The stamp of WCG was discernible in a younger generation of activists as well. In the tumultuous sixties, activists leveled the genocide charge against the Chicago Police Department for their use of black recruits to police majority-black areas and against New York State in the aftermath of the Attica Prison uprising.149 Patterson maintained his ties to radicalism long enough to serve on the Board of Trustees for the Angela Davis Legal Defense Fund as an octogenarian. A 1971 full-page ad soliciting donations included Patterson’s endorsement alongside the likes of James Baldwin’s, surely a sign of his continued influence. Out of a life’s worth of radical activity, ‘Author of “We Charge Genocide”’ appeared first.150 For his part, Robeson also remained a vaunted figure of the internationalist left, leading C.L.R. James to call him ‘the most magnificent human being I have ever known or ever heard of’ in 1970.151 Patterson also forged ties with the Black Panther Party and Student Non-Violent Coordinating Committee (SNCC).152 In 1967, SNCC approached him with the idea to reprint an updated WCG to disseminate in the decolonizing world.
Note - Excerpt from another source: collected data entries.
-- ==== Sys2Proof/WellFormed.lean ====
section
/-! DEFINITION. Well-formed configurations (00_scope.md R7) and well-formed instructions. -/

namespace Sys2Proof

/-- R7, D4: WR and DATA are not 0, and WR, DATA and the non-zero chip-selects are pairwise different. -/
def Cfg.wf (c : Cfg) : Bool :=
  c.wr != 0 && c.data != 0 && c.wr != c.data &&
  (c.cs0 == 0 || (c.cs0 != c.wr && c.cs0 != c.data)) &&
  (c.cs1 == 0 || (c.cs1 != c.wr && c.cs1 != c.data)) &&
  (c.cs0 == 0 || c.cs1 == 0 || c.cs0 != c.cs1)

/-- The pin identifier has `pinW` bits (R7, R10). -/
def pinFits (pinW : Nat) (p : Pin) : Bool := decide (p < 2 ^ pinW)

/-- Every pin identifier of the configuration has `PIN_W` bits (R7). -/
def Cfg.fits (pinW : Nat) (c : Cfg) : Bool :=
  pinFits pinW c.wr && pinFits pinW c.data && pinFits pinW c.cs0 && pinFits pinW c.cs1

/-- The configuration is one of R7 under the parameters `p`: identifiers of `PIN_W` bits, well-formed. -/
def configWf (p : Params) (c : Cfg) : Bool := c.wf && c.fits p.pinW

/-- The column address fits the signed `addrW` bits of the port (30_encoding.md R70): from `-2^(addrW-1)` to
`2^(addrW-1) - 1`. -/
def columnFits (addrW : Nat) (a : Int) : Bool :=
  decide (-(2 ^ addrW) ≤ 2 * a) && decide (2 * a < 2 ^ addrW)

/-- An instruction that some presented input decodes to, under the parameters `p`: the column address and the chip-select
fit the port; a CMD
frame carries no named opcode (that frame is the named command's, log 10); a named command is the first of its opcode. -/
def Instr.wf (p : Params) : Instr → Bool
  | .cmd _ o => p.named o == none
  | .wrNib _ _ _ => true
  | .wrByte _ _ _ => true
  | .systemDisable _ => p.named p.opcSystemDisable == some .systemDisable
  | .setCommon8Nmos _ => p.named p.opcSetCommon8Nmos == some .setCommon8Nmos
  | .systemEnable _ => p.named p.opcSystemEnable == some .systemEnable
  | .ledOn _ => p.named p.opcLedOn == some .ledOn
  | .pwm16Grayscale _ => p.named p.opcPwm16Grayscale == some .pwm16Grayscale
  | .transmit _ _ c => pinFits p.pinW c
  | .encCmd _ _ => true
  | .encNib _ _ => true
  | .encByte _ _ => true
  | .openLines => true
  | .initBoard _ => true
  | .clear => true
  | .selftest => true
  | .wrcol a _ => columnFits p.addrW a
  | .wrhalf a _ => columnFits p.addrW a
  | .teardown => true
  | .rstring _ _ => true
  | .rscroll _ _ _ => true

end Sys2Proof
end

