-- ==== Sys2Proof/Machine/Observe.lean ====
section
/-! DEFINITION. The derived views of the trace: the waveform (10_state.md R26) and the frames a chip-select line carries
(30_encoding.md R68), and what those frames make of a chip's RAM. -/

namespace Sys2Proof.Machine

/-- `LEVEL` as a function of the trace (10_state.md R25). -/
def levelsOf (trace : List Event) : Levels := trace.foldl Levels.after []

/-- The waveform: LEVEL after each event (R26). -/
def waveform (trace : List Event) : List Levels :=
  (List.range trace.length).map (fun n => levelsOf (trace.take (n + 1)))

/-- The state of the one pass of R68 over a trace: the current LEVEL, the bits of the frame that is open, if one is, and the
frames that have closed. -/
structure Scan where
  levels : Levels
  current : Option (List Bool)
  closed : List (List Bool)
deriving DecidableEq, Repr

/-- One event of the pass, for chip-select pin `cs`. The bit is taken on the rising edge of WR (R68; PRESUMED, G2, log 28:
either edge gives the same bits). -/
def Scan.step (c : Cfg) (cs : Pin) (x : Scan) (e : Event) : Scan :=
  let levels := Levels.after x.levels e
  match e, x.current with
  | .pinWrite p l, none =>
    if p = cs ∧ l = .low then { x with levels := levels, current := some [] } else { x with levels := levels }
  | .pinWrite p l, some bits =>
    if p = cs ∧ l = .high then { levels := levels, current := none, closed := x.closed ++ [bits] }
    else if p = c.wr ∧ l = .high ∧ Levels.line x.levels c.wr = .driven .low then
      { x with levels := levels, current := some (bits ++ [Levels.line x.levels c.data == .driven .high]) }
    else { x with levels := levels }
  | _, _ => { x with levels := levels }

/-- The pass over a whole trace. -/
def scan (c : Cfg) (cs : Pin) (trace : List Event) : Scan :=
  trace.foldl (Scan.step c cs) { levels := [], current := none, closed := [] }

/-- `frames(T, c)` (R68): the closed frames of a chip-select line, in order, each first bit first. -/
def frames (c : Cfg) (trace : List Event) (cs : Pin) : List (List Bool) := (scan c cs trace).closed

/-- The RAM that a list of frames received by the chip on board `b` leaves, nothing being known before. -/
def ramOfFrames (b : Board) (fs : List (List Bool)) : Memory :=
  fs.foldl (fun m bits => m.receive b bits) []

/-- The `Report` codes of a list of events. -/
def reports (es : List Event) : List ErrorCode :=
  es.filterMap (fun e => match e with
    | .report c => some c
    | _ => none)

/-- The pin an event drives. -/
def eventPin : Event → Option Pin
  | .configure p _ => some p
  | .pinWrite p _ => some p
  | .releaseAll => none
  | .delay _ => none
  | .report _ => none

/-- Serve a list of instructions in a row, stopping at the first that is refused. -/
def execAll (run : Instr → State → Host.Outcome State Fault Refusal) :
    List Instr → State → Host.Outcome State Fault Refusal
  | [], s => .next s
  | i :: is, s =>
    match run i s with
    | .next t => execAll run is t
    | .fault f => .fault f
    | .refused r => .refused r

end Sys2Proof.Machine
end

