/-- The fill address of a location: the even one of its pair. -/
theorem exists_fillAddress (b : Board) (a : BitVec 6) : ∃ k < 64, b = routedBoard (2 * k) ∧
    (a = BitVec.ofNat 6 (2 * k) ∨ a = BitVec.ofNat 6 (2 * k) + 1) := by
  have ha := a.isLt
  cases b with
  | board0 =>
    refine ⟨a.toNat / 2, by omega, (routedBoard_of_le (by omega)).symm, ?_⟩
    bv_omega
  | board1 =>
    refine ⟨32 + a.toNat / 2, by omega, (routedBoard_of_ge (by omega)).symm, ?_⟩
    bv_omega

/-- An even chip address is not 63. -/
theorem fillAddress_ne_last (k : Nat) : BitVec.ofNat 6 (2 * k) ≠ 63 := by
  bv_omega

/-- The fill's frame to the location's own pair stores the 0, and every later frame of the fill keeps it. -/
theorem fillItems_zero_read {c : Cfg} (hb : wired c b = true) (a : BitVec 6) :
    ((fillItems c 0x00).foldl Emission.store m).read b a = some 0 := by
  obtain ⟨k, hk, rfl, ha⟩ := exists_fillAddress b a
  obtain ⟨before, after, hsplit⟩ := List.append_of_mem (mem_fillItems.2 ⟨k, hk, hb, rfl⟩)
  rw [hsplit, List.foldl_append, List.foldl_cons]
  refine List.foldlRecOn (motive := fun m' : Memory => m'.read _ a = some 0) after _ ?_ fun m' h e he => ?_
  · exact (Memory.read_receive_zeroByte (fillAddress_ne_last k)).trans (if_pos ⟨rfl, ha⟩)
  · have hmem : e ∈ fillItems c 0x00 := hsplit ▸ List.mem_append_right _ (List.mem_cons_of_mem _ he)
    obtain ⟨j, -, -, rfl⟩ := mem_fillItems.1 hmem
    rw [Emission.store, Memory.read_receive_zeroByte (fillAddress_ne_last j), h, ite_self]

end Zero

theorem fill_zero_read {s : State} {b : Board} (hb : wired s.cfg b = true) (a : BitVec 6) :
    (fill 0x00 s).ram.read b a = some 0 := by
  rw [(fill_sends 0x00 s).ram]
  exact fillItems_zero_read hb a

/-- Each of the three requests ends with a fill with 0, after which the RAM is not touched. -/
theorem Ready.exec_clearing {s : State} (h : Ready s) {i : Instr} (hi : i = .clear ∨ i = .selftest ∨ i = .teardown) :
    ∃ t u, exec i s = .next t ∧ u.cfg = s.cfg ∧ t.ram = (fill 0x00 u).ram := by
  obtain rfl | rfl | rfl := hi
  · exact ⟨fill 0x00 s, s, (exec_clear s).trans (h.serveOpened _), rfl, rfl⟩
  · exact ⟨fill 0x00 (emit [.delay s.params.tSelftest] (fill 0xFF s)), emit [.delay s.params.tSelftest] (fill 0xFF s),
      (exec_selftest s).trans (h.serveOpened _), (emit_cfg _ _).trans (fill_sends 0xFF s).cfg, rfl⟩
  · exact ⟨_, s, h.exec_teardown, rfl, releaseLines_ram _⟩

/-- No request changes the RAM of an unwired board. -/
theorem exec_ram_unwired {i : Instr} {s t : State} {b : Board} (h : exec i s = .next t) (hb : wired s.cfg b = false)
    (a : BitVec 6) : t.ram.read b a = s.ram.read b a := by
  obtain ⟨-, heff⟩ := exec_effect h
  obtain ⟨es, htrace, -⟩ := heff.events
  exact heff.ram_of_no_frame htrace (.inl hb) a

/-- Settles O36: the last fill leaves 0 at every location of a wired board; an unwired board receives no frame. -/
theorem clearingZeroesTheRam : Obligations.ClearingZeroesTheRam := by
  intro s hr i hi
  obtain ⟨t, u, he, hcfg, hram⟩ := hr.exec_clearing hi
  refine ⟨t, he, fun b a => ⟨fun hb _ => ?_, fun hb => exec_ram_unwired he hb a⟩⟩
  rw [hram]
  exact fill_zero_read (hcfg ▸ hb) a

end Sys2Proof.Machine
end

section
/-! PROOFS. The byte reversal of the outer layer (43_glyphrenderer.md R120). -/

namespace Sys2Proof.Machine

/-- The bits of `b` from the lowest are those of its reversal from the highest. -/
theorem reverse8_eq_reverse (b : Byte) : reverse8 b = b.reverse := by
  have hbits : (List.range 8).map b.getLsbD = (List.range 8).map (fun k => b.reverse.getLsbD (8 - 1 - k)) := by
    refine List.map_congr_left fun k hk => ?_
    have hk : k < 8 := List.mem_range.1 hk
    have hback : 8 - 1 - (8 - 1 - k) = k := by omega
    rw [BitVec.getLsbD_reverse, BitVec.getMsbD, hback, decide_eq_true (by omega), Bool.true_and]
  rw [reverse8, hbits, bitsValue_getLsbD, BitVec.ofNat_toNat, BitVec.setWidth_eq]

/-- The spec's own argument: every byte is evaluated (R120). -/
theorem reverse8Formula_eq : ∀ b : Byte, reverse8Formula b = (reverse8 b).toNat := by decide

theorem getLsbD_reverse8 (b : Byte) (k : Fin 8) : (reverse8 b).getLsbD k = b.getLsbD (7 - k) := by
  rw [reverse8_eq_reverse, BitVec.getLsbD_reverse, BitVec.getMsbD, decide_eq_true k.isLt, Bool.true_and]

/-- Settles O31: `reverse8` is the library's bit reversal, and the closed form agrees with it on every byte. -/
theorem reverseEightIsBitReversal : Obligations.ReverseEightIsBitReversal := by
  refine fun b => ⟨reverse8Formula_eq b, ?_, getLsbD_reverse8 b⟩
  rw [reverse8_eq_reverse, reverse8_eq_reverse, BitVec.reverse_reverse_eq]

end Sys2Proof.Machine
end

section
/-! PROOFS. The column writes and the delays that RSTRING and RSCROLL come to (43_glyphrenderer.md R121 to R123), and
the rejection of a text with a code that has no glyph (D22). -/

namespace Sys2Proof.Machine

/-! ## The validation of a text -/

section Validation
variable {font : List Glyph} {ch : Nat} {text : List Nat}

theorem getElem?_of_glyphOf {g : Glyph} (h : glyphOf font ch = some g) : font[ch - 32]? = some g :=
  (Option.ite_none_left_eq_some.1 h).2

theorem isSome_glyphOf : (glyphOf font ch).isSome = true ↔ 32 ≤ ch ∧ ch - 32 < font.length := by
  rw [glyphOf, Config.fontBase]
  split
  · next hlow => simp [hlow]
  · next hbase => rw [isSome_getElem?, and_iff_right (not_lt.1 hbase)]

theorem textInRange_iff : textInRange font text = true ↔ ∀ ch ∈ text, 32 ≤ ch ∧ ch - 32 < font.length := by
  simp only [textInRange, List.all_eq_true, isSome_glyphOf]

theorem textInRange_eq_false_iff :
    textInRange font text = false ↔ ∃ ch ∈ text, ch < 32 ∨ font.length ≤ ch - 32 := by
  simp only [← Bool.not_eq_true, textInRange_iff, not_forall, not_and_or, not_le, not_lt, exists_prop]

theorem textInRange_cons :
    textInRange font (ch :: text) = true ↔ (∃ g, glyphOf font ch = some g) ∧ textInRange font text = true := by
  rw [textInRange, List.all_cons, Bool.and_eq_true, Option.isSome_iff_exists]
  rfl

end Validation

/-! ## The two requests in a ready state -/

section Served
variable {s : State} {text : List Nat}

theorem Ready.sends {ms : List Emission} {t : State} (h : Ready s) (hs : Sends ms s t) : Ready t :=
  ⟨by rw [hs.params, hs.cfg, h.1], hs.phase.trans h.2⟩

theorem Ready.exec_rstring (h : Ready s) (ht : textInRange s.params.font text = true) (start : Int) :
    exec (.rstring text start) s = .next (renderText text (start * 2) s) := by
  simp only [exec, execRstring, h.serveOpened, if_pos ht]

theorem Ready.exec_rstring_outOfRange (h : Ready s) (ht : textInRange s.params.font text = false) (start : Int) :
    exec (.rstring text start) s = .next (reported .range s) := by
  simp only [exec, execRstring, h.serveOpened, ht, Bool.false_eq_true, if_false, raise_eq, emit_report]

theorem scroll_operands_valid {speed : Rat} (hv : 0 < speed) (n : Nat) : ¬ (speed ≤ 0 ∨ (n : Int) < 0) :=
  not_or.2 ⟨not_le.2 hv, not_lt.2 n.cast_nonneg⟩

theorem Ready.exec_rscroll (h : Ready s) (ht : textInRange s.params.font text = true) {speed : Rat} (hv : 0 < speed)
    (n : Nat) : exec (.rscroll text speed n) s = .next (scrollCycles text speed n s) := by
  simp only [exec, execRscroll, h.serveOpened, if_neg (scroll_operands_valid hv n), if_pos ht, Int.toNat_natCast]

theorem Ready.exec_rscroll_outOfRange (h : Ready s) (ht : textInRange s.params.font text = false) {speed : Rat}
    (hv : 0 < speed) (n : Nat) : exec (.rscroll text speed n) s = .next (reported .range s) := by
  simp only [exec, execRscroll, h.serveOpened, if_neg (scroll_operands_valid hv n), ht, Bool.false_eq_true, if_false,
    raise_eq, emit_report]

end Served

/-! ## RSTRING as calls of WRCOL -/

/-- The calls of WRCOL that `writeColumns` stands for: successive bytes at addresses `a`, `a + 2`, ... -/
def columnCalls : List Byte → Int → List Instr
  | [], _ => []
  | v :: vs, a => .wrcol a v :: columnCalls vs (a + 2)

theorem length_columnCalls (vs : List Byte) (a : Int) : (columnCalls vs a).length = vs.length := by
  induction vs generalizing a with
  | nil => rfl
  | cons v vs ih => rw [columnCalls, List.length_cons, List.length_cons, ih]

theorem Ready.execAll_wrcol_cons {s : State} (h : Ready s) (a : Int) (v : Byte) (is : List Instr) :
    execAll exec (.wrcol a v :: is) s = execAll exec is (writeColumn a v s) := by
  have hexec : exec (.wrcol a v) s = .next (writeColumn a v s) := h.serveOpened _
  rw [execAll, hexec]

/-- In a ready state the calls complete, and what follows them starts from the state they leave. -/
theorem Ready.execAll_columnCalls_append {s : State} (h : Ready s) (vs : List Byte) (a : Int) (is : List Instr) :
    execAll exec (columnCalls vs a ++ is) s = execAll exec is (writeColumns vs a s) := by
  induction vs generalizing a s with
  | nil => rfl
  | cons v vs ih =>
    rw [columnCalls, List.cons_append, h.execAll_wrcol_cons]
    exact ih (h.sends (writeColumn_sends a v s)) (a + 2)

section Columns
variable {font : List Glyph} {text : List Nat}

/-- The first character's six columns, and then the rest of the text six columns further on (R122). -/
theorem columnWrites_cons {ch : Nat} {g : Glyph} (hg : font[ch - 32]? = some g) (start : Int) :
    columnWrites font (ch :: text) start =
      columnCalls ((glyphBytes g).map reverse8 ++ [0x00]) (start * 2) ++ columnWrites font text (start + 6) := by
  have haddr (k : Nat) : start * 2 + 12 * ((k + 1 : Nat) : Int) = (start + 6) * 2 + 12 * (k : Int) := by
    push_cast
    ring
  simp only [columnWrites, List.zipIdx_cons', List.flatMap_cons, List.flatMap_map, hg, Prod.map_fst, Prod.map_snd,
    id_eq, haddr]
  simp [columnCalls, glyphBytes, add_assoc]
With racial uprisings at home and the US waging war in Vietnam, the message of WCG was as relevant as ever. ‘Unwarranted and brutal suppression of black people in the United States is a matter of international concern,’ SNCC’s Elizabeth Sutherland wrote to him.153 SNCC’s Stokely Carmichael even borrowed the phrase ‘we charge genocide’ to accuse the United States of shipping racism and militarism to Southeast Asia.154 Just as SNCC leaders looked outward, their gaze soon also turned to the history of the internal empire.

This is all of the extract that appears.